It will be remembered that in the romance which passes under her name Fiammetta tells us that Panfilo (Giovanni), when he deserted her, promised to return in four months. Later[309] she says, when the promised time of his return had passed by more than a month, she heard from a merchant lately arrived in Naples that her lover fifteen days before had taken a wife in Florence.[310] Great distress on the part of Fiammetta; but, as she soon learnt, it was not Giovanni, but his father, who had married himself.

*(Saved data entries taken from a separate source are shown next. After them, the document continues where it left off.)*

-- ==== Sys2Proof/Laws/MovesWhole.lean ====
section
/-!
SUPPORT. What each operation of the model does to a state at most (Laws/Moves.lean): harts, start, epochs, host commands, ACCESS frames and law runs.
-/

set_option linter.unusedTactic false
set_option linter.unreachableTactic false

namespace Sys2Proof.Machine

theorem tcmStore_moves {w : Mem → Bool} {s0 : State} (x0 : Nat) (x1 : Nat) (x2 : Nat) (x3 : List Byte) {s : State} (hs : Moves w s0 s)
    (hwtcm : w .tcm = true) :
    Moves w s0 (tcmStore x0 x1 x2 x3 s) := by
  unfold tcmStore
  try dsimp only
  repeat'
    first
    | with_reducible assumption | intro _ | with_reducible apply State.forEach_moves | with_reducible apply State.modTcm_moves
    | with_reducible apply State.modHart_moves | with_reducible apply Moves.ite | split
    | (with_reducible refine Moves.snd (by assumption) ?_) | (with_reducible refine Moves.fst (by assumption) ?_)
    | with_reducible apply Moves.raw

theorem tcmCheck_moves {w : Mem → Bool} {s0 : State} (x0 : Nat) (x1 : Nat) (x2 : Nat) (x3 : Nat) {s : State} (hs : Moves w s0 s) :
    Moves w s0 (tcmCheck x0 x1 x2 x3 s) := by
  unfold tcmCheck
  try dsimp only
  repeat'
    first
    | with_reducible assumption | intro _ | with_reducible apply State.inject_moves | with_reducible apply State.raise_moves
    | with_reducible apply Moves.ite | split | (with_reducible refine Moves.snd (by assumption) ?_)
    | (with_reducible refine Moves.fst (by assumption) ?_)

theorem setX_moves {w : Mem → Bool} {s0 : State} (x0 : Nat) (x1 : Nat) (x2 : Nat) (x3 : Word) {s : State} (hs : Moves w s0 s) :
    Moves w s0 (setX x0 x1 x2 x3 s) := by
  unfold setX
  try dsimp only
  repeat'
    first
    | with_reducible assumption | intro _ | with_reducible apply State.modHart_moves | with_reducible apply Moves.ite | split
    | (with_reducible refine Moves.snd (by assumption) ?_) | (with_reducible refine Moves.fst (by assumption) ?_)
    | with_reducible apply Moves.raw

theorem loadResult_moves {w : Mem → Bool} {s0 : State} (x0 : Nat) (x1 : Nat) (x2 : HartAcc) (x3 : Nat) (x4 : Nat) {s : State} (hs :
    Moves w s0 s) :
    Moves w s0 (loadResult x0 x1 x2 x3 x4 s) := by
  unfold loadResult
  try dsimp only
  repeat'
    first
    | with_reducible assumption | intro _ | with_reducible apply State.answer_moves | with_reducible apply fpDirty_moves
    | with_reducible apply State.modHart_moves | with_reducible apply setX_moves | with_reducible apply Moves.ite | split
    | (with_reducible refine Moves.snd (by assumption) ?_) | (with_reducible refine Moves.fst (by assumption) ?_)
    | with_reducible apply Moves.raw

theorem readResult_moves {w : Mem → Bool} {s0 : State} (x0 : Nat) (x1 : Nat) (x2 : HartAcc) (x3 : Nat) (x4 : Nat) {s : State} (hs :
    Moves w s0 s) :
    Moves w s0 (readResult x0 x1 x2 x3 x4 s) := by
  unfold readResult
  try dsimp only
  repeat'
    first
    | with_reducible assumption | intro _ | with_reducible apply State.modHart_moves | with_reducible apply State.answer_moves
    | with_reducible apply loadResult_moves | with_reducible apply Moves.ite | split
    | (with_reducible refine Moves.snd (by assumption) ?_) | (with_reducible refine Moves.fst (by assumption) ?_)
    | with_reducible apply Moves.raw

theorem tcmAccess_moves {w : Mem → Bool} {s0 : State} (x0 : Nat) (x1 : Nat) (x2 : HartAcc) (x3 : Nat) {s : State} (hs : Moves w s0 s)
    (hwtcm : w .tcm = true) :
    Moves w s0 (tcmAccess x0 x1 x2 x3 s) := by
  unfold tcmAccess
  try dsimp only
  repeat'
    first
    | with_reducible assumption | intro _ | with_reducible apply trap_moves | with_reducible apply tcmCheck_moves
    | with_reducible apply tcmStore_moves | with_reducible apply State.modHart_moves | with_reducible apply setX_moves
    | with_reducible apply loadResult_moves | with_reducible apply readResult_moves | with_reducible apply Moves.ite | split
    | (with_reducible refine Moves.snd (by assumption) ?_) | (with_reducible refine Moves.fst (by assumption) ?_)
    | with_reducible apply Moves.raw

theorem hartFlash_moves {w : Mem → Bool} {s0 : State} (x0 : Nat) (x1 : Nat) (x2 : Nat) (x3 : HartAcc) (x4 : Nat) (x5 : Nat) {s : State}
    (hs : Moves w s0 s) :
    Moves w s0 (hartFlash x0 x1 x2 x3 x4 x5 s) := by
  unfold hartFlash
  try dsimp only
  repeat'
    first
    | with_reducible assumption | intro _ | with_reducible apply trap_moves | with_reducible apply readResult_moves
    | with_reducible apply flashRead_moves | with_reducible apply Moves.ite | split
    | (with_reducible refine Moves.snd (by assumption) ?_) | (with_reducible refine Moves.fst (by assumption) ?_)

theorem winAccess_moves {w : Mem → Bool} {s0 : State} (x0 : Nat) (x1 : Nat) (x2 : Nat) (x3 : HartAcc) (x4 : Nat) {s : State} (hs : Moves
    w s0 s) (hwdram : w .dram = true) (hwflash : w .flash = true) (hwhostmem : w .hostmem = true) (hwprogmem : w .progmem =
    true) (hwtrcbuf : w .trcbuf = true) (hwtcm : w .tcm = true) (hwreport : w .report = true) :
    Moves w s0 (winAccess x0 x1 x2 x3 x4 s) := by
  unfold winAccess
  try dsimp only
  repeat'
    first
    | with_reducible assumption | intro _ | with_reducible apply trap_moves | with_reducible apply busWrite_moves
    | with_reducible apply hartFlash_moves | with_reducible apply busRead_moves | with_reducible apply readResult_moves
    | with_reducible apply Moves.ite | split | (with_reducible refine Moves.snd (by assumption) ?_)
    | (with_reducible refine Moves.fst (by assumption) ?_)

theorem dramHart_moves {w : Mem → Bool} {s0 : State} (x0 : Nat) (x1 : Nat) (x2 : Nat) (x3 : HartAcc) (x4 : Nat) {s : State} (hs : Moves
    w s0 s) (hwdram : w .dram = true) :
    Moves w s0 (dramHart x0 x1 x2 x3 x4 s) := by
  unfold dramHart
  try dsimp only
  repeat'
    first
    | with_reducible assumption | intro _ | with_reducible apply trap_moves | with_reducible apply dramAccess_moves
    | with_reducible apply readResult_moves | with_reducible apply Moves.ite | split
    | (with_reducible refine Moves.snd (by assumption) ?_) | (with_reducible refine Moves.fst (by assumption) ?_)

theorem hartAccess_moves {w : Mem → Bool} {s0 : State} (x0 : Nat) (x1 : Nat) (x2 : HartAcc) {s : State} (hs : Moves w s0 s) (hwdram
    : w .dram = true) (hwflash : w .flash = true) (hwhostmem : w .hostmem = true) (hwprogmem : w .progmem = true) (hwtrcbuf : w
    .trcbuf = true) (hwtcm : w .tcm = true) (hwreport : w .report = true) :
    Moves w s0 (hartAccess x0 x1 x2 s) := by
  unfold hartAccess
  try dsimp only
  repeat'
    first
    | with_reducible assumption | intro _ | with_reducible apply trap_moves | with_reducible apply State.drew_moves
    | with_reducible apply tcmAccess_moves | with_reducible apply readResult_moves | with_reducible apply winAccess_moves
    | with_reducible apply dramHart_moves | with_reducible apply Moves.ite | split
    | (with_reducible refine Moves.snd (by assumption) ?_) | (with_reducible refine Moves.fst (by assumption) ?_)
    | with_reducible apply Moves.raw

theorem startTime_moves {w : Mem → Bool} {s0 : State} (x0 : Nat) {s : State} (hs : Moves w s0 s) :
    Moves w s0 (startTime x0 s) := by
  unfold startTime
  try dsimp only
  repeat'
    first
    | with_reducible assumption | intro _ | with_reducible apply alignTime_moves | with_reducible apply State.raise_moves
    | with_reducible apply State.wr_moves | with_reducible apply State.modDie_moves | with_reducible apply Moves.ite | split
    | (with_reducible refine Moves.snd (by assumption) ?_) | (with_reducible refine Moves.fst (by assumption) ?_)
    | with_reducible apply Moves.raw

theorem ptAlign_moves {w : Mem → Bool} {s0 : State} (x0 : Nat) {s : State} (hs : Moves w s0 s) :
    Moves w s0 (ptAlign x0 s) := by
  unfold ptAlign
  try dsimp only
  repeat'
    first
    | with_reducible assumption | intro _ | with_reducible apply State.modDie_moves | with_reducible apply alignTime_moves
    | with_reducible apply startTime_moves | with_reducible apply Moves.ite | split
    | (with_reducible refine Moves.snd (by assumption) ?_) | (with_reducible refine Moves.fst (by assumption) ?_)
    | with_reducible apply Moves.raw

theorem rootPllLock_moves {w : Mem → Bool} {s0 : State} (x0 : Nat) {s : State} (hs : Moves w s0 s) :
    Moves w s0 (rootPllLock x0 s) := by
  unfold rootPllLock
  try dsimp only
  repeat'
    first
    | with_reducible assumption | intro _ | with_reducible apply State.wr_moves | with_reducible apply State.modDie_moves
    | with_reducible apply rootGood_moves | with_reducible apply startTime_moves | with_reducible apply Moves.ite | split
    | (with_reducible refine Moves.snd (by assumption) ?_) | (with_reducible refine Moves.fst (by assumption) ?_)
    | with_reducible apply Moves.raw

theorem rootRetry_moves {w : Mem → Bool} {s0 : State} (x0 : Nat) {s : State} (hs : Moves w s0 s) :
    Moves w s0 (rootRetry x0 s) := by
  unfold rootRetry
  try dsimp only
  repeat'
    first
    | with_reducible assumption | intro _ | with_reducible apply rootLate_moves | with_reducible apply padsOff_moves
    | with_reducible apply State.pass_moves | with_reducible apply Moves.ite | split
    | (with_reducible refine Moves.snd (by assumption) ?_) | (with_reducible refine Moves.fst (by assumption) ?_)

theorem identTake_moves {w : Mem → Bool} {s0 : State} (x0 : Nat) {s : State} (hs : Moves w s0 s) :
    Moves w s0 (identTake x0 s) := by
  unfold identTake
  try dsimp only
  repeat'
    first
    | with_reducible assumption | intro _ | with_reducible apply State.wr_moves | with_reducible apply State.raise_moves
    | with_reducible apply Moves.ite | split | (with_reducible refine Moves.snd (by assumption) ?_)
    | (with_reducible refine Moves.fst (by assumption) ?_) | with_reducible apply Moves.raw

theorem pkgFirstTake_moves {w : Mem → Bool} {s0 : State} (x0 : Nat) {s : State} (hs : Moves w s0 s) :
    Moves w s0 (pkgFirstTake x0 s) := by
  unfold pkgFirstTake
  try dsimp only
  repeat'
    first
    | with_reducible assumption | intro _ | with_reducible apply State.modFlt_moves | with_reducible apply State.wr_moves
    | with_reducible apply State.setReg_moves | with_reducible apply Moves.ite | split
    | (with_reducible refine Moves.snd (by assumption) ?_) | (with_reducible refine Moves.fst (by assumption) ?_)
    | with_reducible apply Moves.raw

theorem spineTrained_moves {w : Mem → Bool} {s0 : State} (x0 : Nat) {s : State} (hs : Moves w s0 s) :
    Moves w s0 (spineTrained x0 s) := by
  unfold spineTrained
  try dsimp only
  repeat'
    first
    | with_reducible assumption | intro _ | with_reducible apply ptAlign_moves | with_reducible apply identTake_moves
    | with_reducible apply State.modDie_moves | with_reducible apply beatSend_moves | with_reducible apply pkgFirstTake_moves
    | with_reducible apply gmShow_moves | with_reducible apply Moves.ite | split
    | (with_reducible refine Moves.snd (by assumption) ?_) | (with_reducible refine Moves.fst (by assumption) ?_)
    | with_reducible apply Moves.raw

theorem readingCopyStart_moves {w : Mem → Bool} {s0 : State} (x0 : Nat) {s : State} (hs : Moves w s0 s) :
    Moves w s0 (readingCopyStart x0 s) := by
  unfold readingCopyStart
  try dsimp only
  repeat'
    first
    | with_reducible assumption | intro _ | with_reducible apply State.modDie_moves | with_reducible apply State.wr_moves
    | with_reducible apply State.forEach_moves | with_reducible apply State.modEnc_moves | with_reducible apply emuShowAll_moves
    | with_reducible apply Moves.ite | split | (with_reducible refine Moves.snd (by assumption) ?_)
    | (with_reducible refine Moves.fst (by assumption) ?_) | with_reducible apply Moves.raw

theorem phase3Step_moves {w : Mem → Bool} {s0 : State} (x0 : Nat) {s : State} (hs : Moves w s0 s) :
    Moves w s0 (phase3Step x0 s) := by
  unfold phase3Step
  try dsimp only
  repeat'
    first
    | with_reducible assumption | intro _ | with_reducible apply State.pass_moves | with_reducible apply State.wr_moves
    | with_reducible apply Moves.ite | split | (with_reducible refine Moves.snd (by assumption) ?_)
    | (with_reducible refine Moves.fst (by assumption) ?_)

theorem rcEmulate_moves {w : Mem → Bool} {s0 : State} (x0 : Nat) (x1 : Nat) {s : State} (hs : Moves w s0 s) :
    Moves w s0 (rcEmulate x0 x1 s) := by
  unfold rcEmulate
  try dsimp only
  repeat'
    first
    | with_reducible assumption | intro _ | with_reducible apply State.modEnc_moves | with_reducible apply emuNearest_moves
    | with_reducible apply State.wr_moves | with_reducible apply emuShow_moves | with_reducible apply Moves.ite | split
    | (with_reducible refine Moves.snd (by assumption) ?_) | (with_reducible refine Moves.fst (by assumption) ?_)
    | with_reducible apply Moves.raw

theorem rcAxis_moves {w : Mem → Bool} {s0 : State} (x0 : Nat) (x1 : Nat) {s : State} (hs : Moves w s0 s) :
    Moves w s0 (rcAxis x0 x1 s) := by
  unfold rcAxis
  try dsimp only
  repeat'
    first
    | with_reducible assumption | intro _ | with_reducible apply State.modEnc_moves | with_reducible apply State.wrBit_moves
    | with_reducible apply State.near_moves | with_reducible apply State.wr_moves | with_reducible apply rcEmulate_moves
    | with_reducible apply Moves.ite | split | (with_reducible refine Moves.snd (by assumption) ?_)
    | (with_reducible refine Moves.fst (by assumption) ?_) | with_reducible apply Moves.raw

Is there any truth in this story? Assuredly there is. We know, indeed, that Boccaccino did marry a second wife, whose name was Bice de' Bostichi, and that she bore him a son, Jacopo;[311] but we do not know when either of these events happened. If we may trust the _Fiammetta_, which says clearly that Giovanni's father married again about five months after his son returned home, and if we are right in thinking that that return took place in January, 1341, then Boccaccino married his second wife in the spring, or more precisely in May, 1341. That they were man and wife in May, 1343,[312] we know, for, thanks to Crescini, we have a document which proves it. Beyond that fact all is conjecture in this matter. Yet it is significant that we find Boccaccino, on December 13, 1342, acquiring half a house in the popolo di S. Ambrogio in Florence,[313] and yet, as we know from the document just quoted,[314] in May, 1343, he was still living in popolo di S. Felicità.[315] For what possible reason could Boccaccino, ruined as he was, want half a house in which he did not propose to live? Had family history repeated itself? Was Giovanni in some sort again turned out of his father's house by his second stepmother as he had been by the first, and for a like reason--the birth of a legitimate son? It was for him, then, that Boccaccino bought the half-house in popolo di S. Ambrogio, and the occasion was the birth of Jacopo his son by Madonna Bice? It is possible, at any rate; and when we remember the efforts the old man had already made in his poverty for the comfort of a son who had disappointed him in everything, it seems more than likely. Nor can we but accuse Giovanni of ingratitude when we think of his constant allusions to his father's avarice and remember these benefits.[316]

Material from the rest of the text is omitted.